Be specific with MOU negotiation clauses to support enforcement and minimise risk

The Supreme Court of Queensland has recently considered an agreement-to-negotiate clause in a memorandum of understanding (MOU) in Baldwin & Anor v Icon Energy Ltd & Anor [2015] QSC 012.

Background

Parties entered into an MOU under which they agreed to deal exclusively with each other for a specified period and ‘use their reasonable endeavours to negotiate by 30 August 2008 (and in any event no later than 30 October 2008) a Gas Supply Agreement using the principles set out in Schedule 2 and including the following key factors ...’.

The ‘key factors’ were conditions to be included in the proposed gas supply agreement, including the term of the agreement, the amount of gas to be supplied and the priority to be given to the foundation customer.

Schedule 2 concluded with this statement:

These terms and conditions are indicative only and are submitted as a means of encouraging discussion. This is not an offer capable of acceptance and does not create or reflect any binding obligations between the parties or any of their respective affiliates or managed funds. It is understood for the avoidance of doubt that this document does not obligate any party to enter into any further agreement.

Schedule 1 also contained a statement that the parties did not intend that the MOU or the conduct of the parties would bind them to enter into any further agreements.

Unlike many governmental MOUs, this one was contained in a deed and specifically stated that it was legally binding on the parties.

The parties did not conclude a gas supply agreement within the timeframe and one party claimed that this was because the other party failed to negotiate in accordance with the MOU.

Decision

The Court analysed a number of cases decided by Australian Courts of Appeal where a contract to negotiate has been found to be enforceable. Ultimately, the Court distinguished these cases from the current facts, noting that they concerned clear processes that the parties had agreed to follow should any dispute arise under an already existing agreement.

The Court said that:

  • the question to be addressed was whether the MOU imposed obligations to the extent that it could be determined whether a party had failed to negotiate in accordance with its promises
  • a requirement to negotiate reasonably or in good faith is inconsistent with the adversarial nature of commercial negotiations where the parties are entitled to pursue their own interests
  • the requirements in the MOU for the parties to work in good faith and use reasonable endeavours to negotiate would need to be read together and found to constitute an enforceable standard
  • it is difficult to measure and apply a standard of reasonableness or good faith where there is no existing contractual relationship on which to base the standard of reasonableness.
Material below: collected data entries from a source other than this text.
/-- The status of a boundary that is not escaped, by the octets held (60_exceptions.md R124). -/
theorem boundary_status {cfg : Config} {c : Context} {xs : List Octet} {f : Option (List Octet)} {st : RxStatus}
    (hc : c.Holds xs) (he : c.escapeActive = false) (h : boundary cfg c = .ok (f, st)) :
    st = rxStatusTable cfg c xs 0x7E#8 := by
  have htable : rxStatusTable cfg c xs 0x7E#8 =
      if c.position = 0 then .none else if c.position = 1 then .runt
      else if c.checksum = fcsOf (xs.getD (xs.length - 2) 0#8) (xs.getD (xs.length - 1) 0#8) then .frameOk
      else .checksumMismatch := by
    simp [rxStatusTable, he, fcsOf_eq_or]
  rw [htable]
  rcases boundary_eq_ok h with ⟨h0, -, rfl⟩ | ⟨h1, -, rfl⟩ | ⟨h2, lo, hi, hlo, hhi, hsum⟩
  · rw [if_pos h0]
  · rw [if_neg (by omega), if_pos h1]
  · rw [if_neg (by omega), if_neg (by omega), ← hc.1, hc.getD_of_memRead hlo, hc.getD_of_memRead hhi]
    rcases hsum with ⟨heq, rfl, -⟩ | ⟨hne, -, rfl⟩
    · rw [if_pos heq]
    · rw [if_neg hne]

/-- The octet a receiver's row was selected by decides the status reported. -/
theorem RxEffect.status_eq_table {cfg : Config} {ctx : Nat} {c c' : Context} {xs : List Octet} {b : Octet}
    {f : Option (List Octet)} {st : RxStatus} (hc : c.Holds xs)
    (h : RxEffect cfg ctx (rxRow ctx c.escapeActive b) c c' f st) : st = rxStatusTable cfg c xs b := by
  rcases rxRow_cases ctx c.escapeActive b with ⟨rfl, he, hrow⟩ | ⟨rfl, he, hrow⟩ | ⟨rfl, he, hrow⟩ | ⟨hflag, he, hrow⟩ |
    ⟨hflag, hesc, he, hrow⟩
  all_goals
    rw [hrow] at h
    cases h
  case flag hb => exact boundary_status hc he hb
  case flagEsc => simp [rxStatusTable, he]
  case esc => simp [rxStatusTable, he]
  case dataEsc hs =>
    rw [rxStatusTable, if_neg hflag, if_neg (by simp [he])]
    exact (storeData_holds (c := c.clearEscape) (hc.congr rfl rfl) hs).2
  case data hs =>
    rw [rxStatusTable, if_neg hflag, if_neg (by simp [hesc])]
    exact (storeData_holds hc hs).2

/-- Settles O47: `RxEffect.status_eq_table`. -/
theorem rxStatusFollowsTable : Obligations.RxStatusFollowsTable := by
  intro s t ctx c xs b hc hholds h
  obtain ⟨c', f, st, he, rfl⟩ := exec_rx_next (rxRow_port ctx c.escapeActive b) hc h
  exact ⟨f, by rw [he.status_eq_table hholds]; rfl⟩

/-! ## What a boundary delivers (42_receiver.md section 8) -/

@[simp] theorem length_fcsOctets (p : List Octet) : (fcsOctets p).length = 2 := rfl

/-- The FCS octets of a payload, low first, are read as its checksum (30_encoding.md R55). -/
theorem fcsOf_eq_iff {lo hi : Octet} {v : Word} : v = fcsOf lo hi ↔ [lo, hi] = [lowOctet v, highOctet v] := by
  constructor
  · rintro rfl
    simp [fcsOf]
  · intro h
    simp at h
    rw [h.1, h.2, fcsOf, joinOctets_octets]

/-- A sound context that holds at least two octets delivers the octets before them exactly if they are their FCS. -/
theorem Context.Inv.boundary_eq {cfg : Config} {c : Context} {p : List Octet} {lo hi : Octet} (h : c.Inv cfg)
    (hc : c.Holds (p ++ [lo, hi])) :
    boundary cfg c = .ok (if [lo, hi] = fcsOctets p then (some p, .frameOk) else (none, .checksumMismatch)) := by
  obtain ⟨xs, hholds, hsum⟩ := h.checksumTrails
  obtain rfl := hholds.unique hc
  have hfit : p.length + 2 ≤ cfg.maxFrameLength := by
    have hpos : c.position = p.length + 2 := by simpa using hc.1
    have hinside := h.positionInside
    omega
  have hcrc : c.checksum = crc16 p := by simpa using hsum
  rw [boundary_of_holds hc hfit, hcrc]
  simp only [fcsOf_eq_iff]
  rfl

/-- A sound context that holds a payload and its FCS delivers the payload. -/
theorem Context.Inv.boundary_of_fcs {cfg : Config} {c : Context} {p : List Octet} (h : c.Inv cfg)
    (hc : c.Holds (p ++ fcsOctets p)) : boundary cfg c = .ok (some p, .frameOk) :=
  (h.boundary_eq hc).trans (congrArg Except.ok (if_pos rfl))

/-- What a sound context delivers is what it holds, less its FCS. -/
theorem Context.Inv.holds_of_delivered {cfg : Config} {c : Context} {p : List Octet} {st : RxStatus} (h : c.Inv cfg)
    (hb : boundary cfg c = .ok (some p, st)) : st = .frameOk ∧ c.Holds (p ++ fcsOctets p) := by
  rcases h.holds_cases with hlt | ⟨q, lo, hi, hholds, -⟩
  · rw [boundary_of_lt_two hlt] at hb
    cases hb
  · rw [h.boundary_eq hholds] at hb
    split at hb
    case isTrue hfcs => cases hb; exact ⟨rfl, hfcs ▸ hholds⟩
    case isFalse => cases hb

/-- Settles O46: an effect that delivers is a boundary's, and `Context.Inv.boundary_eq` says what it delivers. -/
theorem deliveredPayloadIsCheckedAndBounded : Obligations.DeliveredPayloadIsCheckedAndBounded := by
  intro i s t ctx p st hs h hevents
  rcases exec_next h with ⟨e, he, rfl⟩ | ⟨k, c, -, -, -, rfl⟩ | ⟨k, c, c', f, st', hc, he, rfl⟩
  · obtain rfl : e = .rx ctx (some p) st := by simpa using hevents
    cases he
  · simp at hevents
  · obtain ⟨rfl, rfl, rfl⟩ : k = ctx ∧ f = some p ∧ st' = st := by simpa using hevents
    have hinv := hs.contextsSound k c hc
    obtain ⟨hi, hb⟩ := he.eq_rxFlag_of_frameOut
    obtain ⟨hst, hheld⟩ := hinv.holds_of_delivered hb
    have hpos : c.position = p.length + 2 := by simpa using hheld.1
    have hinside := hinv.positionInside
    exact ⟨hi, hst, by omega, c, hc, hheld⟩

/-! ## Feeding octets -/

/-- Feeding the octets `bs` to context `ctx` takes `s` to `t`, puts out `es`, one entry an octet, and touches no other
context. -/
structure Feeds (ctx : Nat) (bs : List Octet) (es : List Event) (s t : State) : Prop where
  run : runSteps bs.length s = .next t
  count : es.length = bs.length
  events : t.events = s.events ++ es
  cfg : t.cfg = s.cfg
  others : ∀ k, k ≠ ctx → t.contexts[k]? = s.contexts[k]?

theorem runSteps_succ {s t : State} (h : step s = .next t) (n : Nat) : runSteps (n + 1) s = runSteps n t := by
  simp only [runSteps, h]

theorem runSteps_add {m : Nat} {s t : State} (h : runSteps m s = .next t) (n : Nat) :
    runSteps (m + n) s = runSteps n t := by
  induction m generalizing s with
  | zero => cases h; rw [Nat.zero_add]
  | succ m ih =>
    unfold runSteps at h
    split at h
    case h_1 hstep => rw [Nat.succ_add, runSteps_succ hstep, ih h]
    case h_2 => cases h
    case h_3 => cases h

theorem Feeds.refl (ctx : Nat) (s : State) : Feeds ctx [] [] s s := ⟨rfl, rfl, by simp, rfl, fun _ _ => rfl⟩

theorem Feeds.trans {ctx : Nat} {bs bs' : List Octet} {es es' : List Event} {s t u : State}
    (h : Feeds ctx bs es s t) (h' : Feeds ctx bs' es' t u) : Feeds ctx (bs ++ bs') (es ++ es') s u where
  run := by rw [List.length_append, runSteps_add h.run, h'.run]
  count := by rw [List.length_append, List.length_append, h.count, h'.count]
  events := by rw [h'.events, h.events, List.append_assoc]
  cfg := h'.cfg.trans h.cfg
  others k hk := (h'.others k hk).trans (h.others k hk)

/-- The row R97's tests select is the one an octet decodes to. -/
theorem rxRow_eq_decodeRx (ctx : Nat) (e : Bool) (b : Octet) : rxRow ctx e b = decodeRx ctx e b := by
  rw [decodeRx_eq, rxRow]
  by_cases hflag : b = 0x7E#8 <;> simp [hflag]

/-- The step that takes the first of the octets presented to a constructed context. -/
theorem step_octet {s : State} {ctx : Nat} {c : Context} {b : Octet} {bs : List Octet}
    (hp : s.pending = octetCalls ctx (b :: bs)) (hc : s.context? ctx = some c) :
    step s = exec (rxRow ctx c.escapeActive b) { s with pending := octetCalls ctx bs } := by
  rw [rxRow_eq_decodeRx, ← escapeSeen_rxOctet hc]
  exact step_of_decoded hp (conflict_of_serialised rfl s) rfl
The Court decided that the agreement to work in good faith and the agreement to use reasonable endeavours to negotiate lacked certainty and were unenforceable.

However, the Court found that the provisions of the MOU concerning the exclusivity period were enforceable because they were sufficiently certain and compliance could be easily measured.
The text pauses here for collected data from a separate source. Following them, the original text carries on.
-- ==== Sys2Proof/Machine/Navigator.lean ====
section
/-! DEFINITION. The 4 navigator operations (spec/42_navigator.md R140 to R143): functions of the operands and of
`MAX_PAGES` (R146), after the operand checks of 30_encoding.md R90 in the order of 60_exceptions.md R223. -/

namespace Sys2Proof.Machine

/-- `NAV.INDEX` (R140). -/
def execNavIndex (vaddr level : Word) (s : State) : Host.Outcome State Fault Refusal :=
  accepting (withOperand (levelOperand level) fun l => respond ((indexAt vaddr l).setWidth 64)) s

/-- `NAV.ENTRYAT` (R141): the frame is checked before the index. -/
def execNavEntryat (table index : Word) (s : State) : Host.Outcome State Fault Refusal :=
  accepting (withOperand (frameOperand s.lastPpn table) fun f =>
    withOperand (indexOperand index) fun i => respond ((entryAt f i).setWidth 64)) s

/-- `NAV.F2P` (R142). -/
def execNavF2p (frame : Word) (s : State) : Host.Outcome State Fault Refusal :=
  accepting (withOperand (frameOperand s.lastPpn frame) fun f => respond (f.setWidth 64)) s

/-- `NAV.P2F` (R143). -/
def execNavP2f (ppn : Word) (s : State) : Host.Outcome State Fault Refusal :=
  accepting (withOperand (poolPpnOperand s.lastPpn ppn) fun f => respond (frameWord f)) s

end Sys2Proof.Machine
end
Relying on the boilerplate severance clause, the Court found that the enforceable provisions could be severed from the unenforceable agreement to negotiate and could be sued on separately. As the MOU was in the form of a deed, the lack of consideration or value paid by the parties would not prevent it from being enforced.

Conclusion

This case confirms that an agreement to negotiate will only be enforceable if the negotiation process is so clearly defined that the acts or omissions of a party can be objectively assessed to enable the Court to determine whether the agreement has been breached. Unless it is in the context of an existing contractual relationship, an agreement to negotiate may not be enforceable if it requires the parties to negotiate in good faith or to act reasonably.

If you want to be able to enforce arrangements of this kind, then you need to specify what it is that each party is to do in such a way that it is possible to determine whether or not the obligations have been performed.
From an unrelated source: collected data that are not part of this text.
/-- The set operations (41_pte_codec.md R121, R124, R127, R130). -/
def Obligations.PteSetSetsTheFlagBit : Prop :=
  ∀ (e b : Word) (s : State), s.phase = .idle →
    decode (Req.pack 0x01 e b) = .ok (.pteVset e)
    ∧ exec (.pteVset e) s = .next { s with rsp := some (e ||| 0x0000000000000001), events := [] }
    ∧ decode (Req.pack 0x05 e b) = .ok (.pteRset e)
    ∧ exec (.pteRset e) s = .next { s with rsp := some (e ||| 0x0000000000000002), events := [] }
    ∧ decode (Req.pack 0x09 e b) = .ok (.pteWset e)
    ∧ exec (.pteWset e) s = .next { s with rsp := some (e ||| 0x0000000000000004), events := [] }
    ∧ decode (Req.pack 0x0D e b) = .ok (.pteDset e)
    ∧ exec (.pteDset e) s = .next { s with rsp := some (e ||| 0x0000000000000100), events := [] }

/-- The clear operations (41_pte_codec.md R122, R125, R128, R131). -/
def Obligations.PteClearClearsTheFlagBit : Prop :=
  ∀ (e b : Word) (s : State), s.phase = .idle →
    decode (Req.pack 0x02 e b) = .ok (.pteVclr e)
    ∧ exec (.pteVclr e) s = .next { s with rsp := some (e &&& 0xFFFFFFFFFFFFFFFE), events := [] }
    ∧ decode (Req.pack 0x06 e b) = .ok (.pteRclr e)
    ∧ exec (.pteRclr e) s = .next { s with rsp := some (e &&& 0xFFFFFFFFFFFFFFFD), events := [] }
    ∧ decode (Req.pack 0x0A e b) = .ok (.pteWclr e)
    ∧ exec (.pteWclr e) s = .next { s with rsp := some (e &&& 0xFFFFFFFFFFFFFFFB), events := [] }
    ∧ decode (Req.pack 0x0E e b) = .ok (.pteDclr e)
    ∧ exec (.pteDclr e) s = .next { s with rsp := some (e &&& 0xFFFFFFFFFFFFFEFF), events := [] }

/-- `PTE.PPNGET` (41_pte_codec.md R132). -/
def Obligations.PtePpngetAnswersTheFrameNumber : Prop :=
  ∀ (e b : Word) (s : State), s.phase = .idle →
    decode (Req.pack 0x10 e b) = .ok (.ptePpnget e)
    ∧ exec (.ptePpnget e) s = .next { s with rsp := some (e >>> 20), events := [] }

/-- `PTE.PPNSET` (41_pte_codec.md R133). -/
def Obligations.PtePpnsetReplacesTheFieldOrAborts : Prop :=
  ∀ (e b : Word) (s : State), s.phase = .idle →
    decode (Req.pack 0x11 e b) = .ok (.ptePpnset e b)
    ∧ (b.toNat < 2 ^ 44 →
      exec (.ptePpnset e b) s =
        .next { s with rsp := some ((e &&& 0x00000000000FFFFF) ||| (b <<< 20)), events := [] })
    ∧ (2 ^ 44 ≤ b.toNat →
      exec (.ptePpnset e b) s =
        .next { s with rsp := none, events := [], cause := .abort, abortReason := .ppnRange, fatal := true, phase := .halt })

/-- Flag independence (41_pte_codec.md R135). -/
def Obligations.FlagsAreIndependent : Prop :=
  (∀ (x : PteFlag) (e : Word),
    x.get (x.set e) = true ∧ x.get (x.clear e) = false
    ∧ getPpn (x.set e) = getPpn e ∧ getPpn (x.clear e) = getPpn e
    ∧ (∀ y : PteFlag, y ≠ x → y.get (x.set e) = y.get e ∧ y.get (x.clear e) = y.get e)
    ∧ (∀ i : Nat, (3 ≤ i ∧ i ≤ 7) ∨ (9 ≤ i ∧ i ≤ 19) →
      (x.set e).getLsbD i = e.getLsbD i ∧ (x.clear e).getLsbD i = e.getLsbD i))
  ∧ (∀ (y : PteFlag) (e : Word) (p : Ppn), y.get (setPpn e p) = y.get e)

/-- The PPN round trip (41_pte_codec.md R136). -/
def Obligations.PpnRoundTrips : Prop :=
  (∀ (e b : Word), b.toNat < 2 ^ 44 →
    ∃ p : Ppn, ppnOperand b = .ok p ∧ (getPpn (setPpn e p)).setWidth 64 = b)
  ∧ (∀ b : Word, 2 ^ 44 ≤ b.toNat → ppnOperand b = .error .ppnRange)
  ∧ (∀ e : Word, setPpn e (getPpn e) = e)

/-- The pseudo-operations `PTE.ENC` and `PTE.DEC` (30_encoding.md R92). -/
def Obligations.RecordEncodingRoundTrips : Prop :=
  (∀ r : PteRecord,
    pteEnc r = (r.ppn.setWidth 64 <<< 20) ||| ((BitVec.ofBool r.deferred).setWidth 64 <<< 8)
      ||| ((BitVec.ofBool r.write).setWidth 64 <<< 2) ||| ((BitVec.ofBool r.read).setWidth 64 <<< 1)
      ||| (BitVec.ofBool r.valid).setWidth 64
    ∧ pteDec (pteEnc r) = r)
  ∧ (∀ e : Word, pteEnc (pteDec e) = e &&& 0xFFFFFFFFFFF00107)

/-- `NAV.INDEX` (42_navigator.md R140). -/
def Obligations.NavIndexAnswersTheSlice : Prop :=
  ∀ (va l : Word) (s : State), s.phase = .idle →
    decode (Req.pack 0x20 va l) = .ok (.navIndex va l)
    ∧ (l.toNat ≤ 2 →
      exec (.navIndex va l) s =
        .next { s with rsp := some ((va >>> (9 * l.toNat + 12)) &&& 0x1FF), events := [] })
    ∧ (2 < l.toNat →
      exec (.navIndex va l) s =
        .next { s with rsp := none, events := [], cause := .abort, abortReason := .badLevel, fatal := true, phase := .halt })

/-- `NAV.ENTRYAT` (42_navigator.md R141). -/
def Obligations.NavEntryatLocatesTheEntry : Prop :=
  ∀ (a b : Word) (s : State), s.phase = .idle →
    decode (Req.pack 0x21 a b) = .ok (.navEntryat a b)
    ∧ (a.extractLsb' 0 12 ≠ 0 →
      exec (.navEntryat a b) s =
        .next { s with rsp := none, events := [], cause := .abort, abortReason := .misalignedFrame, fatal := true, phase := .halt })
    ∧ (a.extractLsb' 0 12 = 0 → maxPages s.lastPpn ≤ (a >>> 12).toNat →
      exec (.navEntryat a b) s =
        .next { s with rsp := none, events := [], cause := .abort, abortReason := .frameRange, fatal := true, phase := .halt })
    ∧ (a.extractLsb' 0 12 = 0 → (a >>> 12).toNat < maxPages s.lastPpn → 511 < b.toNat →
      exec (.navEntryat a b) s =
        .next { s with rsp := none, events := [], cause := .abort, abortReason := .badIndex, fatal := true, phase := .halt })
    ∧ (a.extractLsb' 0 12 = 0 → (a >>> 12).toNat < maxPages s.lastPpn → b.toNat ≤ 511 →
      exec (.navEntryat a b) s = .next { s with rsp := some (a + 8 * b), events := [] })

/-- `NAV.F2P` (42_navigator.md R142). -/
def Obligations.NavF2pAnswersTheFrameNumber : Prop :=
  ∀ (a b : Word) (s : State), s.phase = .idle →
    decode (Req.pack 0x22 a b) = .ok (.navF2p a)
    ∧ (a.extractLsb' 0 12 ≠ 0 →
      exec (.navF2p a) s =
        .next { s with rsp := none, events := [], cause := .abort, abortReason := .misalignedFrame, fatal := true, phase := .halt })
    ∧ (a.extractLsb' 0 12 = 0 → maxPages s.lastPpn ≤ (a >>> 12).toNat →
      exec (.navF2p a) s =
        .next { s with rsp := none, events := [], cause := .abort, abortReason := .frameRange, fatal := true, phase := .halt })
    ∧ (a.extractLsb' 0 12 = 0 → (a >>> 12).toNat < maxPages s.lastPpn →
      exec (.navF2p a) s = .next { s with rsp := some (a >>> 12), events := [] })

/-- `NAV.P2F` (42_navigator.md R143); that the walker makes the same check is in `PhaseMachineWalkRows` and
`PhaseMachineTransferRows`. -/
def Obligations.NavP2fAnswersTheFrame : Prop :=
  ∀ (a b : Word) (s : State), s.phase = .idle →
    decode (Req.pack 0x23 a b) = .ok (.navP2f a)
    ∧ (maxPages s.lastPpn ≤ a.toNat →
      exec (.navP2f a) s =
        .next { s with rsp := none, events := [], cause := .abort, abortReason := .frameRange, fatal := true, phase := .halt })
    ∧ (a.toNat < maxPages s.lastPpn →
      exec (.navP2f a) s = .next { s with rsp := some (a <<< 12), events := [] })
For government officers, this case shows that even an MOU can expose your department to risk if it includes unusual provisions like the ones in Baldwin. If you are considering entering into an MOU that includes provisions that are out of the ordinary, it is a good idea to seek legal advice first to make sure of its status.


The information in this publication is provided for general purposes only. It is not to be relied on as a substitute for legal advice. Crown Law and the Department of Justice and Attorney-General accept no liability for losses caused by reliance on the material in this publication. Formal legal advice should be obtained for particular matters.